What the task requires
Each record is to be transcribed in full and exactly.

Records
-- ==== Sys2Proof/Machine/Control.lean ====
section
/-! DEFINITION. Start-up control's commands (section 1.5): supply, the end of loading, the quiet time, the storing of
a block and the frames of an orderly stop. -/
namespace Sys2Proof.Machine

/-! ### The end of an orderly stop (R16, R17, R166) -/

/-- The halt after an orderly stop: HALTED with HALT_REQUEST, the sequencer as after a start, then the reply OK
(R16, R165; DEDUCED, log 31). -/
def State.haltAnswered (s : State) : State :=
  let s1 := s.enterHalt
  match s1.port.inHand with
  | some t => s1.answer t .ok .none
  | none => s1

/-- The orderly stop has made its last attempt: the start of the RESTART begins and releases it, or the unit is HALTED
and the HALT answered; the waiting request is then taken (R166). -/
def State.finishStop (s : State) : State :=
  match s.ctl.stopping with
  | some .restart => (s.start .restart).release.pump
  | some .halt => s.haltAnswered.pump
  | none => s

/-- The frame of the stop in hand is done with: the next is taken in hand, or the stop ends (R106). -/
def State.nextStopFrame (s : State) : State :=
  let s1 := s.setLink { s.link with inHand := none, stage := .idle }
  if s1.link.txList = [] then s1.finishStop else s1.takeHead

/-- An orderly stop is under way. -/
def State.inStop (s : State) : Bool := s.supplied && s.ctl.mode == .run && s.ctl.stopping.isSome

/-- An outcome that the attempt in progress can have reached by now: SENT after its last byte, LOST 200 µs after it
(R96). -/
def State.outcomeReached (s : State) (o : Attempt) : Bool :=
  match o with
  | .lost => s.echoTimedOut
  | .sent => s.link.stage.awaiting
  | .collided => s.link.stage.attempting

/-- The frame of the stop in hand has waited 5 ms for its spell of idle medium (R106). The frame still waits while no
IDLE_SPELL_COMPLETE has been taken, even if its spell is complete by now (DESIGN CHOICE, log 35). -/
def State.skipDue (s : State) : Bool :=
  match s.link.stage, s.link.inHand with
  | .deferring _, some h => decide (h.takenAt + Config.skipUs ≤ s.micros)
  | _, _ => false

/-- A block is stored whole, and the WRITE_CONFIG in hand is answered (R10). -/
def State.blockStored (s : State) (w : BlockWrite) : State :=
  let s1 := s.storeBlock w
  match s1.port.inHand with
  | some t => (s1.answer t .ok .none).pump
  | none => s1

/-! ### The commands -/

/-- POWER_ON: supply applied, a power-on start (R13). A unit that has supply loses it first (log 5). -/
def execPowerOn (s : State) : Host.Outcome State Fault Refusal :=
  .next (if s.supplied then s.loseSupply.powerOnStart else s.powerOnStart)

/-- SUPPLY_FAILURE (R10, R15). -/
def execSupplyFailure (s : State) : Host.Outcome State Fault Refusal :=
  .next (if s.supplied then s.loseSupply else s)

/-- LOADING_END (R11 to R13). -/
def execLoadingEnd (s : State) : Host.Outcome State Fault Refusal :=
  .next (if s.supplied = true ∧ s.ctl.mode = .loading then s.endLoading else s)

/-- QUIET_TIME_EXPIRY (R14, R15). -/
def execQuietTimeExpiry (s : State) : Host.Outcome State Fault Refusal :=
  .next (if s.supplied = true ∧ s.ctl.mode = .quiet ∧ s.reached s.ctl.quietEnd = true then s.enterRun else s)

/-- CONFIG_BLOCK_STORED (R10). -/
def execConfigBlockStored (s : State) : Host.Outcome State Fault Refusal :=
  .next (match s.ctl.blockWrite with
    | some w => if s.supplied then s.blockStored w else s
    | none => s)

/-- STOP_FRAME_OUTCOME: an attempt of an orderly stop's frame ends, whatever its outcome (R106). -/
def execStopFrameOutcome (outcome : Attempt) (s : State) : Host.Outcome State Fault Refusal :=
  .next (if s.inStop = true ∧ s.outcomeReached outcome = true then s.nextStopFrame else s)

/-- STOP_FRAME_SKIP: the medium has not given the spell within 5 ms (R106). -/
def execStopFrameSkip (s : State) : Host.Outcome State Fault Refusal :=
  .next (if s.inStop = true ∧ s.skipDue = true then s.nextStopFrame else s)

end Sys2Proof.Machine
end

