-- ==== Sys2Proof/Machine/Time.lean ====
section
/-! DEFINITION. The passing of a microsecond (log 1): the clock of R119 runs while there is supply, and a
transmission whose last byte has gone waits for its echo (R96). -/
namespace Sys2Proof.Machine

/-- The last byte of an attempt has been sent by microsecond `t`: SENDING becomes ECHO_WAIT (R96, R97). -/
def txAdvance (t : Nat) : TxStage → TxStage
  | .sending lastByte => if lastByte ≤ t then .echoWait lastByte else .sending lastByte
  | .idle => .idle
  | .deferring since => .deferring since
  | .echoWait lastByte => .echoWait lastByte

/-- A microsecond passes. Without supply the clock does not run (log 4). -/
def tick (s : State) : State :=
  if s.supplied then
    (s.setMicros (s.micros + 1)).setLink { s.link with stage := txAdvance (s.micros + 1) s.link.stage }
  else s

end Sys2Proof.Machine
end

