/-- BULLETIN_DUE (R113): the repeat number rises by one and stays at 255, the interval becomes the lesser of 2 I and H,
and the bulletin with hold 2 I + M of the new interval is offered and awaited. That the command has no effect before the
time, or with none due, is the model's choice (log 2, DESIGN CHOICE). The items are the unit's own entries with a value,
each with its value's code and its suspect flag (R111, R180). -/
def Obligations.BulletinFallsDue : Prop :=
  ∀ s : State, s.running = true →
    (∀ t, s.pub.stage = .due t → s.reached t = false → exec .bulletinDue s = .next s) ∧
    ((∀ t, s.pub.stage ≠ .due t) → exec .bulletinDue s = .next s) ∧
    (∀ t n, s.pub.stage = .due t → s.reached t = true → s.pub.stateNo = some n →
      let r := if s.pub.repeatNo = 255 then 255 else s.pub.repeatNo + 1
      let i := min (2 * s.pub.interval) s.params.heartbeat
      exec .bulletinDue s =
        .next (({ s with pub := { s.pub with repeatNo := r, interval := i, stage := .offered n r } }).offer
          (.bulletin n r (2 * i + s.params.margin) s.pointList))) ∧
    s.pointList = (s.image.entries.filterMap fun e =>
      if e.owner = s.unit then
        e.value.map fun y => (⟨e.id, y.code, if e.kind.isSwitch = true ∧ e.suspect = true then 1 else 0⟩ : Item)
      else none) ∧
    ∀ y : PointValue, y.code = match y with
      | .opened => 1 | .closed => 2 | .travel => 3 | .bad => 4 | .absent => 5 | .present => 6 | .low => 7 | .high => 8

Response to the exercise
-- ==== Sys2Proof/Machine/Control.lean ====
section
/-! DEFINITION. Start-up control's commands (section 1.5): supply, the end of loading, the quiet time, the storing of
a block and the frames of an orderly stop. -/
namespace Sys2Proof.Machine

/-! ### The end of an orderly stop (R16, R17, R166) -/

/-- The halt after an orderly stop: HALTED with HALT_REQUEST, the sequencer as after a start, then the reply OK
(R16, R165; DEDUCED, log 31). -/
def State.haltAnswered (s : State) : State :=
  let s1 := s.enterHalt
  match s1.port.inHand with
  | some t => s1.answer t .ok .none
  | none => s1

/-- The orderly stop has made its last attempt: the start of the RESTART begins and releases it, or the unit is HALTED
and the HALT answered; the waiting request is then taken (R166). -/
def State.finishStop (s : State) : State :=
  match s.ctl.stopping with
  | some .restart => (s.start .restart).release.pump
  | some .halt => s.haltAnswered.pump
  | none => s

/-- The frame of the stop in hand is done with: the next is taken in hand, or the stop ends (R106). -/
def State.nextStopFrame (s : State) : State :=
  let s1 := s.setLink { s.link with inHand := none, stage := .idle }
  if s1.link.txList = [] then s1.finishStop else s1.takeHead

/-- An orderly stop is under way. -/
def State.inStop (s : State) : Bool := s.supplied && s.ctl.mode == .run && s.ctl.stopping.isSome

/-- An outcome that the attempt in progress can have reached by now: SENT after its last byte, LOST 200 µs after it
(R96). -/
def State.outcomeReached (s : State) (o : Attempt) : Bool :=
  match o with
  | .lost => s.echoTimedOut
  | .sent => s.link.stage.awaiting
  | .collided => s.link.stage.attempting

/-- The frame of the stop in hand has waited 5 ms for its spell of idle medium (R106). The frame still waits while no
IDLE_SPELL_COMPLETE has been taken, even if its spell is complete by now (DESIGN CHOICE, log 35). -/
def State.skipDue (s : State) : Bool :=
  match s.link.stage, s.link.inHand with
  | .deferring _, some h => decide (h.takenAt + Config.skipUs ≤ s.micros)
  | _, _ => false

/-- A block is stored whole, and the WRITE_CONFIG in hand is answered (R10). -/
def State.blockStored (s : State) (w : BlockWrite) : State :=
  let s1 := s.storeBlock w
  match s1.port.inHand with
  | some t => (s1.answer t .ok .none).pump
  | none => s1

/-! ### The commands -/

/-- POWER_ON: supply applied, a power-on start (R13). A unit that has supply loses it first (log 5). -/
def execPowerOn (s : State) : Host.Outcome State Fault Refusal :=
  .next (if s.supplied then s.loseSupply.powerOnStart else s.powerOnStart)

/-- SUPPLY_FAILURE (R10, R15). -/
def execSupplyFailure (s : State) : Host.Outcome State Fault Refusal :=
  .next (if s.supplied then s.loseSupply else s)

/-- LOADING_END (R11 to R13). -/
def execLoadingEnd (s : State) : Host.Outcome State Fault Refusal :=
  .next (if s.supplied = true ∧ s.ctl.mode = .loading then s.endLoading else s)

/-- QUIET_TIME_EXPIRY (R14, R15). -/
def execQuietTimeExpiry (s : State) : Host.Outcome State Fault Refusal :=
  .next (if s.supplied = true ∧ s.ctl.mode = .quiet ∧ s.reached s.ctl.quietEnd = true then s.enterRun else s)

/-- CONFIG_BLOCK_STORED (R10). -/
def execConfigBlockStored (s : State) : Host.Outcome State Fault Refusal :=
  .next (match s.ctl.blockWrite with
    | some w => if s.supplied then s.blockStored w else s
    | none => s)

/-- STOP_FRAME_OUTCOME: an attempt of an orderly stop's frame ends, whatever its outcome (R106). -/
def execStopFrameOutcome (outcome : Attempt) (s : State) : Host.Outcome State Fault Refusal :=
  .next (if s.inStop = true ∧ s.outcomeReached outcome = true then s.nextStopFrame else s)

/-- STOP_FRAME_SKIP: the medium has not given the spell within 5 ms (R106). -/
def execStopFrameSkip (s : State) : Host.Outcome State Fault Refusal :=
  .next (if s.inStop = true ∧ s.skipDue = true then s.nextStopFrame else s)

end Sys2Proof.Machine
end

-- ==== Sys2Proof/Machine/Time.lean ====
section
/-! DEFINITION. The passing of a microsecond (log 1): the clock of R119 runs while there is supply, and a
transmission whose last byte has gone waits for its echo (R96). -/
namespace Sys2Proof.Machine

/-- The last byte of an attempt has been sent by microsecond `t`: SENDING becomes ECHO_WAIT (R96, R97). -/
def txAdvance (t : Nat) : TxStage → TxStage
  | .sending lastByte => if lastByte ≤ t then .echoWait lastByte else .sending lastByte
  | .idle => .idle
  | .deferring since => .deferring since
  | .echoWait lastByte => .echoWait lastByte

/-- A microsecond passes. Without supply the clock does not run (log 4). -/
def tick (s : State) : State :=
  if s.supplied then
    (s.setMicros (s.micros + 1)).setLink { s.link with stage := txAdvance (s.micros + 1) s.link.stage }
  else s

end Sys2Proof.Machine
end

/-- BULLETIN_DUE (R113): the repeat number rises by one and stays at 255, the interval becomes the lesser of 2 I and H,
and the bulletin with hold 2 I + M of the new interval is offered and awaited. That the command has no effect before the
time, or with none due, is the model's choice (log 2, DESIGN CHOICE). The items are the unit's own entries with a value,
each with its value's code and its suspect flag (R111, R180). -/
def Obligations.BulletinFallsDue : Prop :=
  ∀ s : State, s.running = true →
    (∀ t, s.pub.stage = .due t → s.reached t = false → exec .bulletinDue s = .next s) ∧
    ((∀ t, s.pub.stage ≠ .due t) → exec .bulletinDue s = .next s) ∧
    (∀ t n, s.pub.stage = .due t → s.reached t = true → s.pub.stateNo = some n →
      let r := if s.pub.repeatNo = 255 then 255 else s.pub.repeatNo + 1
      let i := min (2 * s.pub.interval) s.params.heartbeat
      exec .bulletinDue s =
        .next (({ s with pub := { s.pub with repeatNo := r, interval := i, stage := .offered n r } }).offer
          (.bulletin n r (2 * i + s.params.margin) s.pointList))) ∧
    s.pointList = (s.image.entries.filterMap fun e =>
      if e.owner = s.unit then
        e.value.map fun y => (⟨e.id, y.code, if e.kind.isSwitch = true ∧ e.suspect = true then 1 else 0⟩ : Item)
      else none) ∧
    ∀ y : PointValue, y.code = match y with
      | .opened => 1 | .closed => 2 | .travel => 3 | .bad => 4 | .absent => 5 | .present => 6 | .low => 7 | .high => 8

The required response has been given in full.